(EXERCISE MATERIALS Opens)
-- ==== Sys2Proof/Syntax.lean ====
section
/-! DEFINITION. The commands of the CORE, one constructor per row of the opcode map (30_encoding.md rule R63). -/

namespace Sys2Proof

/-- A command with its operands as rule R61 extracts them. `p` and `q` are the header's `INST`. -/
inductive Instr where
  /-- `SCHED.OPEN`, rule R74 -/
  | schedOpen
  /-- `SCHED.POST m`, rule R75 -/
  | schedPost (m : Word)
  /-- `SCHED.CLEAR m`, rule R76 -/
  | schedClear (m : Word)
  /-- `SCHED.POLL`, rule R77 -/
  | schedPoll
  /-- `ARB.OPEN`, rule R81 -/
  | arbOpen
  /-- `ARB.BLOCK d`, rule R82 -/
  | arbBlock (d : Byte)
  /-- `ARB.UNBLOCK d`, rule R83 -/
  | arbUnblock (d : Byte)
  /-- `ARB.FLOOR`, rule R85 -/
  | arbFloor
  /-- `ARB.ENTER`, rule R87 -/
  | arbEnter
  /-- `BUS.START p, addr, cmd, dir, count, dest, ev`, rule R94 -/
  | busStart (p : BitVec 4) (addr : BitVec 7) (cmd : Byte) (dir : Dir) (count : BitVec 4) (dest : Word) (ev : Word)
  /-- `BUS.BUSY p`, rule R96 -/
  | busBusy (p : BitVec 4)
  /-- `BUS.RESET p`, rule R97 -/
  | busReset (p : BitVec 4)
  /-- `SER.START p, bytes`, rule R111; L is the number of bytes -/
  | serStart (p : BitVec 4) (bytes : List Byte)
  /-- `SER.BUSY p`, rule R113 -/
  | serBusy (p : BitVec 4)
  /-- `Q.OPEN q`, rule R123 -/
  | qOpen (q : BitVec 4)
  /-- `Q.PUSH q, payload`, rule R124; n is the number of bytes -/
  | qPush (q : BitVec 4) (payload : List Byte)
  /-- `Q.POP q` (`diag` false) or `Q.POP q, DIAG` (`diag` true), rule R125 -/
  | qPop (q : BitVec 4) (diag : Bool)
  /-- `Q.FREE q`, rule R126 -/
  | qFree (q : BitVec 4)
deriving DecidableEq, Repr

end Sys2Proof
end

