section Post
@[simp] theorem State.post_cfg (m : Word) : (s.post m).cfg = s.cfg := rfl
@[simp] theorem State.post_faultCode (m : Word) : (s.post m).faultCode = s.faultCode := rfl
@[simp] theorem State.post_faultUnit (m : Word) : (s.post m).faultUnit = s.faultUnit := rfl
@[simp] theorem State.post_faultInst (m : Word) : (s.post m).faultInst = s.faultInst := rfl
@[simp] theorem State.post_faultInfo (m : Word) : (s.post m).faultInfo = s.faultInfo := rfl
@[simp] theorem State.post_fgAsleep (m : Word) : (s.post m).fgAsleep = s.fgAsleep := rfl
@[simp] theorem State.post_fgDepth (m : Word) : (s.post m).fgDepth = s.fgDepth := rfl
@[simp] theorem State.post_fgHeld (m : Word) : (s.post m).fgHeld = s.fgHeld := rfl
@[simp] theorem State.post_act (m : Word) : (s.post m).act = s.act := rfl
@[simp] theorem State.post_pending (m : Word) : (s.post m).pending = s.pending ||| m := rfl
@[simp] theorem State.post_cnt (m : Word) : (s.post m).cnt = s.cnt := rfl
@[simp] theorem State.post_bus (m : Word) : (s.post m).bus = s.bus := rfl
@[simp] theorem State.post_ser (m : Word) : (s.post m).ser = s.ser := rfl
@[simp] theorem State.post_queue (m : Word) : (s.post m).queue = s.queue := rfl
@[simp] theorem State.post_dmem (m : Word) : (s.post m).dmem = s.dmem := rfl
@[simp] theorem State.post_ctx (m : Word) : (s.post m).ctx = s.ctx := rfl
@[simp] theorem State.post_resp (m : Word) : (s.post m).resp = s.resp := rfl
@[simp] theorem State.post_fgPort (m : Word) : (s.post m).fgPort = s.fgPort := rfl
@[simp] theorem State.post_irqPort (m : Word) : (s.post m).irqPort = s.irqPort := rfl
@[simp] theorem State.post_evtPort (m : Word) : (s.post m).evtPort = s.evtPort := rfl
@[simp] theorem State.post_hostStores (m : Word) : (s.post m).hostStores = s.hostStores := rfl
@[simp] theorem State.post_moves (m : Word) : (s.post m).moves = s.moves := rfl
end Post

section SetBus
@[simp] theorem State.setBus_cfg (p : Nat) (u : BusUnit) : (s.setBus p u).cfg = s.cfg := rfl
@[simp] theorem State.setBus_faultCode (p : Nat) (u : BusUnit) : (s.setBus p u).faultCode = s.faultCode := rfl
@[simp] theorem State.setBus_faultUnit (p : Nat) (u : BusUnit) : (s.setBus p u).faultUnit = s.faultUnit := rfl
@[simp] theorem State.setBus_faultInst (p : Nat) (u : BusUnit) : (s.setBus p u).faultInst = s.faultInst := rfl
@[simp] theorem State.setBus_faultInfo (p : Nat) (u : BusUnit) : (s.setBus p u).faultInfo = s.faultInfo := rfl
@[simp] theorem State.setBus_fgAsleep (p : Nat) (u : BusUnit) : (s.setBus p u).fgAsleep = s.fgAsleep := rfl
@[simp] theorem State.setBus_fgDepth (p : Nat) (u : BusUnit) : (s.setBus p u).fgDepth = s.fgDepth := rfl
@[simp] theorem State.setBus_fgHeld (p : Nat) (u : BusUnit) : (s.setBus p u).fgHeld = s.fgHeld := rfl
@[simp] theorem State.setBus_act (p : Nat) (u : BusUnit) : (s.setBus p u).act = s.act := rfl
@[simp] theorem State.setBus_pending (p : Nat) (u : BusUnit) : (s.setBus p u).pending = s.pending := rfl
@[simp] theorem State.setBus_cnt (p : Nat) (u : BusUnit) : (s.setBus p u).cnt = s.cnt := rfl
@[simp] theorem State.setBus_bus (p : Nat) (u : BusUnit) : (s.setBus p u).bus = s.bus.set p u := rfl
@[simp] theorem State.setBus_ser (p : Nat) (u : BusUnit) : (s.setBus p u).ser = s.ser := rfl
@[simp] theorem State.setBus_queue (p : Nat) (u : BusUnit) : (s.setBus p u).queue = s.queue := rfl
@[simp] theorem State.setBus_dmem (p : Nat) (u : BusUnit) : (s.setBus p u).dmem = s.dmem := rfl
@[simp] theorem State.setBus_ctx (p : Nat) (u : BusUnit) : (s.setBus p u).ctx = s.ctx := rfl
@[simp] theorem State.setBus_resp (p : Nat) (u : BusUnit) : (s.setBus p u).resp = s.resp := rfl
@[simp] theorem State.setBus_fgPort (p : Nat) (u : BusUnit) : (s.setBus p u).fgPort = s.fgPort := rfl
@[simp] theorem State.setBus_irqPort (p : Nat) (u : BusUnit) : (s.setBus p u).irqPort = s.irqPort := rfl
@[simp] theorem State.setBus_evtPort (p : Nat) (u : BusUnit) : (s.setBus p u).evtPort = s.evtPort := rfl
@[simp] theorem State.setBus_hostStores (p : Nat) (u : BusUnit) : (s.setBus p u).hostStores = s.hostStores := rfl
@[simp] theorem State.setBus_moves (p : Nat) (u : BusUnit) : (s.setBus p u).moves = s.moves := rfl
end SetBus

section SetSer
@[simp] theorem State.setSer_cfg (p : Nat) (u : SerUnit) : (s.setSer p u).cfg = s.cfg := rfl
@[simp] theorem State.setSer_faultCode (p : Nat) (u : SerUnit) : (s.setSer p u).faultCode = s.faultCode := rfl
@[simp] theorem State.setSer_faultUnit (p : Nat) (u : SerUnit) : (s.setSer p u).faultUnit = s.faultUnit := rfl
@[simp] theorem State.setSer_faultInst (p : Nat) (u : SerUnit) : (s.setSer p u).faultInst = s.faultInst := rfl
@[simp] theorem State.setSer_faultInfo (p : Nat) (u : SerUnit) : (s.setSer p u).faultInfo = s.faultInfo := rfl
@[simp] theorem State.setSer_fgAsleep (p : Nat) (u : SerUnit) : (s.setSer p u).fgAsleep = s.fgAsleep := rfl
@[simp] theorem State.setSer_fgDepth (p : Nat) (u : SerUnit) : (s.setSer p u).fgDepth = s.fgDepth := rfl
@[simp] theorem State.setSer_fgHeld (p : Nat) (u : SerUnit) : (s.setSer p u).fgHeld = s.fgHeld := rfl
@[simp] theorem State.setSer_act (p : Nat) (u : SerUnit) : (s.setSer p u).act = s.act := rfl
@[simp] theorem State.setSer_pending (p : Nat) (u : SerUnit) : (s.setSer p u).pending = s.pending := rfl
@[simp] theorem State.setSer_cnt (p : Nat) (u : SerUnit) : (s.setSer p u).cnt = s.cnt := rfl
@[simp] theorem State.setSer_bus (p : Nat) (u : SerUnit) : (s.setSer p u).bus = s.bus := rfl
@[simp] theorem State.setSer_ser (p : Nat) (u : SerUnit) : (s.setSer p u).ser = s.ser.set p u := rfl
@[simp] theorem State.setSer_queue (p : Nat) (u : SerUnit) : (s.setSer p u).queue = s.queue := rfl
@[simp] theorem State.setSer_dmem (p : Nat) (u : SerUnit) : (s.setSer p u).dmem = s.dmem := rfl
@[simp] theorem State.setSer_ctx (p : Nat) (u : SerUnit) : (s.setSer p u).ctx = s.ctx := rfl
@[simp] theorem State.setSer_resp (p : Nat) (u : SerUnit) : (s.setSer p u).resp = s.resp := rfl
@[simp] theorem State.setSer_fgPort (p : Nat) (u : SerUnit) : (s.setSer p u).fgPort = s.fgPort := rfl
@[simp] theorem State.setSer_irqPort (p : Nat) (u : SerUnit) : (s.setSer p u).irqPort = s.irqPort := rfl
@[simp] theorem State.setSer_evtPort (p : Nat) (u : SerUnit) : (s.setSer p u).evtPort = s.evtPort := rfl
@[simp] theorem State.setSer_hostStores (p : Nat) (u : SerUnit) : (s.setSer p u).hostStores = s.hostStores := rfl
@[simp] theorem State.setSer_moves (p : Nat) (u : SerUnit) : (s.setSer p u).moves = s.moves := rfl
end SetSer

section SetQueue
@[simp] theorem State.setQueue_cfg (q : Nat) (u : QueueUnit) : (s.setQueue q u).cfg = s.cfg := rfl
@[simp] theorem State.setQueue_faultCode (q : Nat) (u : QueueUnit) : (s.setQueue q u).faultCode = s.faultCode := rfl
@[simp] theorem State.setQueue_faultUnit (q : Nat) (u : QueueUnit) : (s.setQueue q u).faultUnit = s.faultUnit := rfl
@[simp] theorem State.setQueue_faultInst (q : Nat) (u : QueueUnit) : (s.setQueue q u).faultInst = s.faultInst := rfl
@[simp] theorem State.setQueue_faultInfo (q : Nat) (u : QueueUnit) : (s.setQueue q u).faultInfo = s.faultInfo := rfl
@[simp] theorem State.setQueue_fgAsleep (q : Nat) (u : QueueUnit) : (s.setQueue q u).fgAsleep = s.fgAsleep := rfl
@[simp] theorem State.setQueue_fgDepth (q : Nat) (u : QueueUnit) : (s.setQueue q u).fgDepth = s.fgDepth := rfl
@[simp] theorem State.setQueue_fgHeld (q : Nat) (u : QueueUnit) : (s.setQueue q u).fgHeld = s.fgHeld := rfl
@[simp] theorem State.setQueue_act (q : Nat) (u : QueueUnit) : (s.setQueue q u).act = s.act := rfl
@[simp] theorem State.setQueue_pending (q : Nat) (u : QueueUnit) : (s.setQueue q u).pending = s.pending := rfl
@[simp] theorem State.setQueue_cnt (q : Nat) (u : QueueUnit) : (s.setQueue q u).cnt = s.cnt := rfl
@[simp] theorem State.setQueue_bus (q : Nat) (u : QueueUnit) : (s.setQueue q u).bus = s.bus := rfl
@[simp] theorem State.setQueue_ser (q : Nat) (u : QueueUnit) : (s.setQueue q u).ser = s.ser := rfl
@[simp] theorem State.setQueue_queue (q : Nat) (u : QueueUnit) : (s.setQueue q u).queue = s.queue.set q u := rfl
@[simp] theorem State.setQueue_dmem (q : Nat) (u : QueueUnit) : (s.setQueue q u).dmem = s.dmem := rfl
@[simp] theorem State.setQueue_ctx (q : Nat) (u : QueueUnit) : (s.setQueue q u).ctx = s.ctx := rfl
@[simp] theorem State.setQueue_resp (q : Nat) (u : QueueUnit) : (s.setQueue q u).resp = s.resp := rfl
@[simp] theorem State.setQueue_fgPort (q : Nat) (u : QueueUnit) : (s.setQueue q u).fgPort = s.fgPort := rfl
@[simp] theorem State.setQueue_irqPort (q : Nat) (u : QueueUnit) : (s.setQueue q u).irqPort = s.irqPort := rfl
@[simp] theorem State.setQueue_evtPort (q : Nat) (u : QueueUnit) : (s.setQueue q u).evtPort = s.evtPort := rfl
@[simp] theorem State.setQueue_hostStores (q : Nat) (u : QueueUnit) : (s.setQueue q u).hostStores = s.hostStores := rfl
@[simp] theorem State.setQueue_moves (q : Nat) (u : QueueUnit) : (s.setQueue q u).moves = s.moves := rfl
end SetQueue

section Block
@[simp] theorem State.block_cfg (d : Nat) : (s.block d).cfg = s.cfg := rfl
@[simp] theorem State.block_faultCode (d : Nat) : (s.block d).faultCode = s.faultCode := rfl
@[simp] theorem State.block_faultUnit (d : Nat) : (s.block d).faultUnit = s.faultUnit := rfl
@[simp] theorem State.block_faultInst (d : Nat) : (s.block d).faultInst = s.faultInst := rfl
@[simp] theorem State.block_faultInfo (d : Nat) : (s.block d).faultInfo = s.faultInfo := rfl
@[simp] theorem State.block_fgAsleep (d : Nat) : (s.block d).fgAsleep = s.fgAsleep := rfl
@[simp] theorem State.block_fgDepth (d : Nat) : (s.block d).fgDepth = s.fgDepth := rfl
@[simp] theorem State.block_fgHeld (d : Nat) : (s.block d).fgHeld = s.fgHeld := rfl
@[simp] theorem State.block_act (d : Nat) : (s.block d).act = s.act := rfl
@[simp] theorem State.block_pending (d : Nat) : (s.block d).pending = s.pending := rfl
@[simp] theorem State.block_cnt (d : Nat) : (s.block d).cnt = s.cnt.set d (s.cntAt d + 1#8) := rfl
@[simp] theorem State.block_bus (d : Nat) : (s.block d).bus = s.bus := rfl
@[simp] theorem State.block_ser (d : Nat) : (s.block d).ser = s.ser := rfl
@[simp] theorem State.block_queue (d : Nat) : (s.block d).queue = s.queue := rfl
@[simp] theorem State.block_dmem (d : Nat) : (s.block d).dmem = s.dmem := rfl
@[simp] theorem State.block_ctx (d : Nat) : (s.block d).ctx = s.ctx := rfl
@[simp] theorem State.block_resp (d : Nat) : (s.block d).resp = s.resp := rfl
@[simp] theorem State.block_fgPort (d : Nat) : (s.block d).fgPort = s.fgPort := rfl
@[simp] theorem State.block_irqPort (d : Nat) : (s.block d).irqPort = s.irqPort := rfl
@[simp] theorem State.block_evtPort (d : Nat) : (s.block d).evtPort = s.evtPort := rfl
@[simp] theorem State.block_hostStores (d : Nat) : (s.block d).hostStores = s.hostStores := rfl
@[simp] theorem State.block_moves (d : Nat) : (s.block d).moves = s.moves := rfl
end Block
(EXERCISE MATERIALS Closes)
[TO DO]: Pick each line holding the word "dmem" out of the data and copy it.

[TASK RESULT]:
@[simp] theorem State.post_dmem (m : Word) : (s.post m).dmem = s.dmem := rfl
@[simp] theorem State.setBus_dmem (p : Nat) (u : BusUnit) : (s.setBus p u).dmem = s.dmem := rfl
@[simp] theorem State.setSer_dmem (p : Nat) (u : SerUnit) : (s.setSer p u).dmem = s.dmem := rfl
@[simp] theorem State.setQueue_dmem (q : Nat) (u : QueueUnit) : (s.setQueue q u).dmem = s.dmem := rfl
@[simp] theorem State.block_dmem (d : Nat) : (s.block d).dmem = s.dmem := rfl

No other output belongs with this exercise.